It is well established that a significant fraction of the available flavor compounds remain as odorless non-volatile glycosides after wine fermentation (Swiegers et al. 2005; Carrau et al. 2008a). In Uruguay, the most widely planted wine grape variety is Tannat (Carrau, 1997; Medina et al. 2005). The presence in this red variety of high concentrations of glycosides bound to aromatic aglycones, such as C-13 norisoprenoids, benzene derivatives, volatile phenols and aliphatic alcohols (Boido et al. 2002, 2003), prompted the selection of yeast and lactic bacteria strains with potential glucosidase activity.
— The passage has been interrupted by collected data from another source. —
/-! ### The link field of a received flit (R59 to R66) -/

/-- A flit's link field, handled (R60, R63): an item of KIND 0 by its SUB, a credit count otherwise. -/
def State.linkField (s : State) (lp f : Nat) : State :=
  let kind := f / 2 ^ 13 % 8
  let body := f / 2 ^ 16 % 2 ^ 32
  if kind ≠ 0 then s.tflCredit lp (kind - 1) (BitVec.ofNat 32 body)
  else
    let aseq := body / 16 % 4096
    let lane := body / 65536 % 16
    match body % 16 with
    | 0 => s
    | 1 => s.tflAck lp aseq
    | 2 => s.tflNak lp aseq
    | 3 => s.spareReq lp lane
    | 4 => s.spareAck lp lane
    | 5 => s.spareDone lp lane
    | 6 => s.spareAbort lp lane
    | _ => s.badLink lp

/-- NAK(E) is due, and is repeated until the flit expected arrives (R63); on a standard port a request for replay is due (R54). -/
def State.nakDue (s : State) (lp : Nat) : State :=
  s.modTfl lp (fun t => { t with nakDue := true, nak := if s.role lp = 2 then some (t.nak.getD s.tick) else none })

/-- A flit that passed its CRC on a fabric port: whether its content is accepted (R63). -/
def State.tflReceive (s : State) (lp f : Nat) : State × Bool :=
  let q := f % 4096
  let t := (s.lnk lp).tfl
  if f / 4096 % 2 = 0 then (s.linkField lp f, false)
  else if q = t.e then
    let s := s.modTfl lp (fun t => { t with
      e := (t.e + 1) % 4096, nak := none, nakDue := false,
      ackFrom := match t.ackFrom with | some k => some k | none => some s.tick })
    (s.linkField lp f, true)
  else if (t.e + 4096 - q) % 4096 ≤ 1024 then ((s.modTfl lp (fun t => { t with ackDue := true })).linkField lp f, false)
  else ((s.linkField lp f).nakDue lp, false)

end Sys2Proof.Machine
end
In order to enhance the sensory attributes of the wines, it is important to explore the potential of native yeasts biodiversity and perform screenings for β-glucosidase producer strains from specific enological ecosystems. As only few strains of S. cerevisiae possess β-glucosidase activity, recent studies have focused on indigenous species of non-Saccharomyces strains isolated from grapes (Candida, Hanseniaspora, Metschnikowia and Pichia) to impart special characteristics to the wines (Romano et al. 1997; Charoenchai et al. 1997; Soden et al. 2000; Fleet 2003; Jolly et al. 2003; Cordero et al. 2003; Fernández et al. 2003, see review by Jolly et al. (2006) and Ciani et al. (2010). The growth of these non-Saccharomyces yeasts is generally limited to the first 3 or 4 days of fermentation, after which they begin to die off, giving way to strains of S. cerevisiae which conduct the fermentation exclusively until completion (Goddard 2008).
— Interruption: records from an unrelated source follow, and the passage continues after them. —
-- ==== Sys2Proof/Machine/Firmware.lean ====
section
/-! DEFINITION. Steward firmware: loading an image, the live switch, the watchdog (R390 to R392), and the steward's part of start-up
(R45, R356, R361, R424). -/

namespace Sys2Proof.Machine

/-! ### Slots (R390, R391) -/

/-- A change to the steward's state. -/
def State.setStw (s : State) (f : StwSt → StwSt) : State := { s with stw := f s.stw }

/-- VALID bit of a slot: 0 A, 1 B. -/
def fwValidFd (k : Nat) : Fd := if k = 0 then Fld.stewardFwStatValidA else Fld.stewardFwStatValidB

/-- Sequence number of a slot's image. -/
def State.fwSeqOf (s : State) (k : Nat) : Nat :=
  if k = 0 then s.get64 Reg.stewardFwSeqALo Reg.stewardFwSeqAHi else s.get64 Reg.stewardFwSeqBLo Reg.stewardFwSeqBHi

/-- Sequence number of a slot's image set. -/
def State.setFwSeq (s : State) (k v : Nat) : State :=
  if k = 0 then s.set64 Reg.stewardFwSeqALo Reg.stewardFwSeqAHi v else s.set64 Reg.stewardFwSeqBLo Reg.stewardFwSeqBHi v

/-- The slot not in use. -/
def State.fwOther (s : State) : Nat := 1 - s.getF Fld.stewardFwStatSlot

/-- The verdict on an image (R390): its format and length, its signature, its sequence number, a switch under way; 0 accepts. -/
def State.fwVerdict (s : State) (image : List Byte) : Nat :=
  if !Config.fwCheck 0 image || decide (0x200000 < image.length) then 1
  else if !Config.fwCheck 1 image then 2
  else if (Config.fwSeq image).toNat ≤ s.fwSeqOf (s.getF Fld.stewardFwStatSlot) then 3
  else if s.getF Fld.stewardFwStatSwitching = 1 then 4
  else 0

/-- FW_LOAD's effect (R390): an accepted image fills the slot not in use; a refused one leaves both unchanged. -/
def State.fwLoad (s : State) (image : List Byte) : State :=
  let c := s.fwVerdict image
  let s := s.setF Fld.stewardFwStatCode c
  if c ≠ 0 then s
  else
    let k := s.fwOther
    ((s.setF (fwValidFd k) 1).setFwSeq k (Config.fwSeq image).toNat).setStw (fun t => { t with
      fwSlots := Tbl.set (fun _ => 0) t.fwSlots k (Config.sha384 image) })

/-- A background command runs (R389). -/
def State.bgRuns (s : State) : Bool :=
  match s.stw.bg with
  | some (_, p, _) => decide (p < 100)
  | none => false

/-- A switch cannot start: another runs, or a background command does (R389, R391). -/
def State.fwBusy (s : State) : Bool := s.bgRuns || decide (s.getF Fld.stewardFwStatSwitching = 1)

/-- A command in APPLY that the steward completes before the cores restart (R391). -/
def State.applying (s : State) : Bool := [0, 1].any (fun i => match (s.ep i).cmd with
  | some (.wait _ _) => true
  | some (.fm _ _) => true
  | _ => false)

/-- Hardware restarts the cores in the other slot once every command in APPLY is complete (R391, steps 2 and 3). -/
def State.fwRestart (s : State) : State :=
  if s.getF Fld.stewardFwStatSwitching = 1 ∧ s.stw.fwOpen = false ∧ s.applying = false then
    s.setStw (fun t => { t with fwOpen := true, swAt := s.tick })
  else s

/-- The steward serves commands in APPLY: it runs, or a switch has not restarted it yet (R391). -/
def State.stewardApplies (s : State) : Bool :=
  decide (6 ≤ s.getF Fld.cprStartStep ∧ s.getF Fld.cprStartHalt = 0) &&
  (decide (s.getF Fld.stewardFwStatSwitching = 0) || !s.stw.fwOpen)

/-- A write of FW_CTL.SWITCH (R391): refused while busy, and with CODE 5 when the other slot holds no valid image; else the cores
restart in it. -/
def State.fwSwitch (s : State) : State :=
  if s.fwBusy then s
  else if s.getF (fwValidFd s.fwOther) = 0 then s.setF Fld.stewardFwStatCode 5
  else ((s.setFs [(Fld.stewardFwStatSwitching, 1), (Fld.stewardFwStatCode, 0)]).setStw (fun t => { t with
    fwOpen := false, fwFell := false })).fwRestart

/-- SWITCH: a write of FW_CTL.SWITCH by any source (R391, R393). -/
def execSwitch (_ : Source) (s : State) : Host.Outcome State Fault Refusal := act s (·.fwSwitch)

/-! ### Section 0x02 at start-up (R45, R356, R361) -/

/-- Number of the element of an array of registers that lies at an address. -/
def findReg (f : Nat → Nat) (n a : Nat) : Option Nat := (List.range n).find? (fun k => decide (f k = a))

/-- The registers of a type 0x02 section that a write acts on by the access codes alone. -/
def sectPlain (a : Nat) : Bool :=
  (findReg Reg.portLpTrain 64 a).isSome || (findReg Reg.portLpRelCtl 64 a).isSome || (findReg Reg.securityIdeCtl 64 a).isSome ||
  [Reg.portGlobalWait, Reg.homeSnpTmo, Reg.plotTrkTmo, Reg.hedgeDrainTmo].contains a

/-- An entry of a type 0x02 section written by the steward; none when the apply fails (R356). ENABLE is written 0, and the ports
whose entry sets it are remembered for step 7. -/
def State.sectWrite (s : State) (a : Nat) (v : Word) : Option State :=
  match findReg Reg.portCfg 32 a, findReg Reg.portLpCtl 64 a, findReg Reg.homeCfn 64 a with
  | some n, _, _ =>
    if fieldGet v 0 2 ≠ s.shape n ∧ s.modeRefused n (fieldGet v 0 2) then none else some (s.cfgModeWrite n v)
  | _, some l, _ =>
    let w := v &&& ~~~1#32
    if !s.lpExists l then some s
    else if s.lpCtlRefused l w then none
    else
      let rest := s.cfg.ports.filter (fun x => decide (x ≠ l))
      some ((s.lpCtlWrite l w).setCfg (fun c => { c with ports := if fieldGet v 0 1 = 1 then rest ++ [l] else rest }))
  | _, _, some l =>
    let t := s.cfnWrite l v
    if t.getF Fld.homeStatCfnRefused = 1 then none else some t
  | _, _, _ => if sectPlain a then some (if s.regAbsent a then s else s.plainWrite a v) else none

/-- Applying a section of a type failed: start-up halts in step 6 (R361, R425). -/
def State.applyFail (s : State) (ty : Nat) : State :=
  (s.setFs [(Fld.cfgstoreStatApplyFail, 1), (Fld.cfgstoreStatApplySect, ty)]).haltStart 3

/-- The entries of a type 0x02 section, in list order (R356). -/
def State.sectApply (s : State) : List Byte → Nat → State
  | _, 0 => s
  | [], _ + 1 => s
  | l, n + 1 =>
    match s.sectWrite (leNat (bytesAt l 0 4)) (BitVec.ofNat 32 (leNat (bytesAt l 4 4))) with
    | some t => t.sectApply (l.drop 8) n
    | none => s.applyFail 2

/-- The registers of the owner of a section's type (R355): PLOT with EXTENT, HEDGE, COULTER, SCHED, BUFFER. -/
def sectOwner (ty a : Nat) : Bool :=
  let in_ (lo hi : Nat) := decide (lo ≤ a ∧ a < hi)
  if ty = 3 then in_ 0xC00000 0x1000000 || in_ 0x1400000 0x1800000
  else if ty = 4 then in_ 0x1000000 0x1400000
  else if ty = 5 ∨ ty = 6 then in_ 0x800000 0xC00000
  else if ty = 7 then in_ 0x1C00000 0x1E00000
  else in_ 0x1A40000 0x1A80000

/-- The steward's writes for the sections of types 0x03 to 0x08, in type order, and the check of the hedge rules (R205, R361). -/
def State.sectWrites (s : State) : List (Nat × Word) :=
  [3, 4, 5, 6, 7, 8].flatMap (fun ty => match s.sectionBytes (decide (s.getF Fld.cfgstoreStatBootSel = 2)) ty with
    | none => []
    | some l => (Config.sectionWrites ty l).filter (fun x => sectOwner ty x.1) ++ (if ty = 4 then [(Reg.hedgeCheck, 1)] else []))

/-- The chosen copy has a section that step 6 commits (R356, R361). -/
def State.hasTables (s : State) : Bool :=
  [3, 4, 5, 6, 7, 8].any (fun ty => (s.sectionBytes (decide (s.getF Fld.cfgstoreStatBootSel = 2)) ty).isSome)

/-- The type 0x02 section of the chosen copy is applied (R356). -/
def State.sectTwo (s : State) : State :=
  match s.sectionBytes (decide (s.getF Fld.cfgstoreStatBootSel = 2)) 2 with
  | none => s
  | some l => if l.length % 8 ≠ 0 then s.applyFail 2 else s.sectApply l (l.length / 8)

/-- Step 6 begins: the type 0x02 section is applied, and the others are to be loaded (R356, R361). -/
def State.sectBegin (s : State) : State :=
  let s := s.sectTwo
  if s.hasTables then s.setCfg (fun c => { c with todo := s.sectWrites, load := .write }) else s

/-- ENABLE of a logical port is set. -/
def State.enableLp (s : State) (lp : Nat) : State := s.lpCtlWrite lp (s.rd (Reg.portLpCtl lp) ||| 1)

/-- Step 7 begins: fabric and downstream ports are enabled together (R45, R424). -/
def State.enterStep7 (s : State) : State :=
  s.cfg.ports.foldl (fun s l => if s.role l = 0 then s else s.enableLp l) s

/-- Type of a section whose load, check or commit the device refused in step 6, if any (R361). -/
def State.applyRefused (s : State) : Option Nat :=
  let eng (f : Nat → Fd) : Bool := (List.range 32).any (fun n => decide (s.getF (f n) ≠ 0))
  if s.getF Fld.plotCommitStatRefused = 1 then some 3
  else if s.getF Fld.hedgeCommitStatRefused = 1 ∨ (s.getF Fld.hedgeCheckBusy = 0 ∧ s.getF Fld.hedgeLoadStatViol ≠ 0) then some 4
  else if eng Fld.coulterLoadStatCode || eng Fld.coulterCommitStatRefused then some 5
  else if s.getF Fld.coulterHtStatRefused = 1 then some 6
  else if s.getF Fld.schedCommitStatRefused = 1 then some 7
  else if s.getF Fld.bufferCommitStatRefused = 1 then some 8
  else none

/-- The steward meets a refusal in step 6 (R361). -/
def State.applyCheck (s : State) : State :=
  if s.getF Fld.cprStartStep = 6 ∧ s.getF Fld.cprStartHalt = 0 then
    match s.applyRefused with
    | some ty => s.applyFail ty
    | none => s
  else s

/-- Every fabric and downstream port that step 7 enabled has reached L0 or spent GLOBAL_WAIT in training; one whose PERST is asserted holds
nothing back (R45). -/
def State.mayRelease (s : State) : Bool :=
  let t := s.get64 (Reg.cprStepDoneLo 5) (Reg.cprStepDoneHi 5)
  s.cfg.ports.all (fun l => decide (s.role l = 0) || s.dllUp l || s.perst l) ||
  s.aonPast t (250000 * s.getF Fld.portGlobalWaitMs)

/-- UPSTREAM_RELEASE: step 2 of R45, once, in start-up step 7. -/
def execUpstreamRelease (s : State) : Host.Outcome State Fault Refusal :=
  act s (fun s =>
    if s.getF Fld.cprStartStep = 7 ∧ !s.link.released ∧ s.mayRelease then
      let s := { s with link := { s.link with released := true } }
      s.cfg.ports.foldl (fun s l => if s.role l = 0 then s.enableLp l else s) s
    else s)

/-! ### READY, fallback, watchdog (R391, R392) -/

/-- FW_ACTIVATE commands complete. -/
def State.switchDone (s : State) (status result : Nat) : State :=
  [0, 1].foldl (fun s i => match (s.ep i).cmd with
    | some (.switching r e) => s.applied i r e status result []
    | _ => s) s

/-- A write of FW_CTL.READY: start-up step 5 completes, or a switch ends, in the new slot or back in the old one (R391, R392,
R424). -/
def State.fwReady (s : State) : State :=
  let s := s.setStw (fun t => { t with kick := s.tick })
  if s.getF Fld.cprStartStep = 5 ∧ s.getF Fld.cprStartHalt = 0 then ((s.setF Fld.stewardFwStatSlot 0).stepDone 5).sectBegin
  else if s.getF Fld.stewardFwStatSwitching = 1 ∧ s.stw.fwOpen then
    let fell := s.stw.fwFell
    let s := if fell then s.setFs [(Fld.stewardFwStatFallback, 1), (Fld.stewardFwStatCode, 6)]
      else s.setF Fld.stewardFwStatSlot s.fwOther
    let s := ((s.setF Fld.stewardFwStatSwitching 0).setStw (fun t => { t with fwOpen := false, fwFell := false })).pendAll 20
    let s := if fell then s.switchDone 4 6 else s.switchDone 0 (s.fwSeqOf (s.getF Fld.stewardFwStatSlot) % 2 ^ 32)
    s.serve
  else s

/-- READY (R391). -/
def execReady (s : State) : Host.Outcome State Fault Refusal := act s (·.fwReady)

/-- FW_FALLBACK: READY was not written within 1 s of the restart, and the cores restart in the previous slot (R392). -/
def execFwFallback (s : State) : Host.Outcome State Fault Refusal :=
  act s (fun s => s.when (decide (s.getF Fld.stewardFwStatSwitching = 1) && s.stw.fwOpen && s.aonPast s.stw.swAt 250000000)
    (·.setStw (fun t => { t with fwFell := true })))

/-- A write of WDOG.KICK (R392). -/
def State.wdogKick (s : State) : State := s.setStw (fun t => { t with kick := s.tick })

/-- WDOG_KICK (R392). -/
def execWdogKick (s : State) : Host.Outcome State Fault Refusal := act s (·.wdogKick)

/-- The watchdog's period in ticks. -/
def State.wdogTicks (s : State) : Nat := max 1 (s.getF Fld.stewardWdogMs) * 250000

/-- WATCHDOG_EXPIRY: the cores restart in the slot in use (R392, R395). -/
def execWatchdogExpiry (s : State) : Host.Outcome State Fault Refusal :=
  act s (fun s =>
    if 6 ≤ s.getF Fld.cprStartStep ∧ s.getF Fld.stewardFwStatSwitching = 0 ∧ s.aonPast s.stw.kick s.wdogTicks = true then
      let s := (s.bump Fld.stewardFwStatRestarts).wdogKick
      s.raise { src := 0x0D, tick := s.tick, d0 := s.getF Fld.stewardFwStatSlot, d1 := s.getF Fld.stewardFwStatRestarts }
    else s)

end Sys2Proof.Machine
end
Although a great diversity of S. cerevisiae strains are present in grapes and wines (Jubany et al. 2008), the glucosidases have not been studied extensively and their role in wine flavor is still unclear (Mateo and Di Stefano 1997; Swiegers et al. 2005). The lack of screening methods for glucosidase activity able to correlate with real wine conditions is one of the limitations for identifying these strains. In the majority of the literature reports, β-glucosidase activity was assayed by using β-glucoside analogues such as p-nitrophenyl-β-D-glucopyranoside (p-NPG) (Swiegers et al. 2005). Hernández et al. (2003) and Fia et al. (2005) proposed 4-methylumbelliferyl-β-D-glucopyranoside (4-MUG) as a simple method using fluorescence detection. These substrates are usually expensive and their use is laborious, and they have not been shown to have a direct correlation to glucosidase activity in grape must or wines. McMahon et al. (1999) determined the β-glucosidase production in 32 yeast strains, but only one S. cerevisiae exhibited activity with the glucoside analogues, and although several of the non-Saccharomyces yeast species showed activity, only Aureobasidium pullulans was able to hydrolyse glucosides found in grapes. Strauss et al. (2001) suggested that the most reliable of these β-glucoside analogues were the arbutine or esculine derivatives. When these compounds are included in solid media, colonies showing glucosidase activity can be easily identified by their brown colour. If glucosidase activity is produced by the tested strain, the natural β-glucoside esculin is split into esculetin (6,7-dihydroxycoumarin) and glucose, and then the free esculetin reacts with the ferric ions present in the medium resulting in a brown precipitate. However there are no studies showing a correlation of this test with the natural grape glucoside hydrolysis capacity by yeasts.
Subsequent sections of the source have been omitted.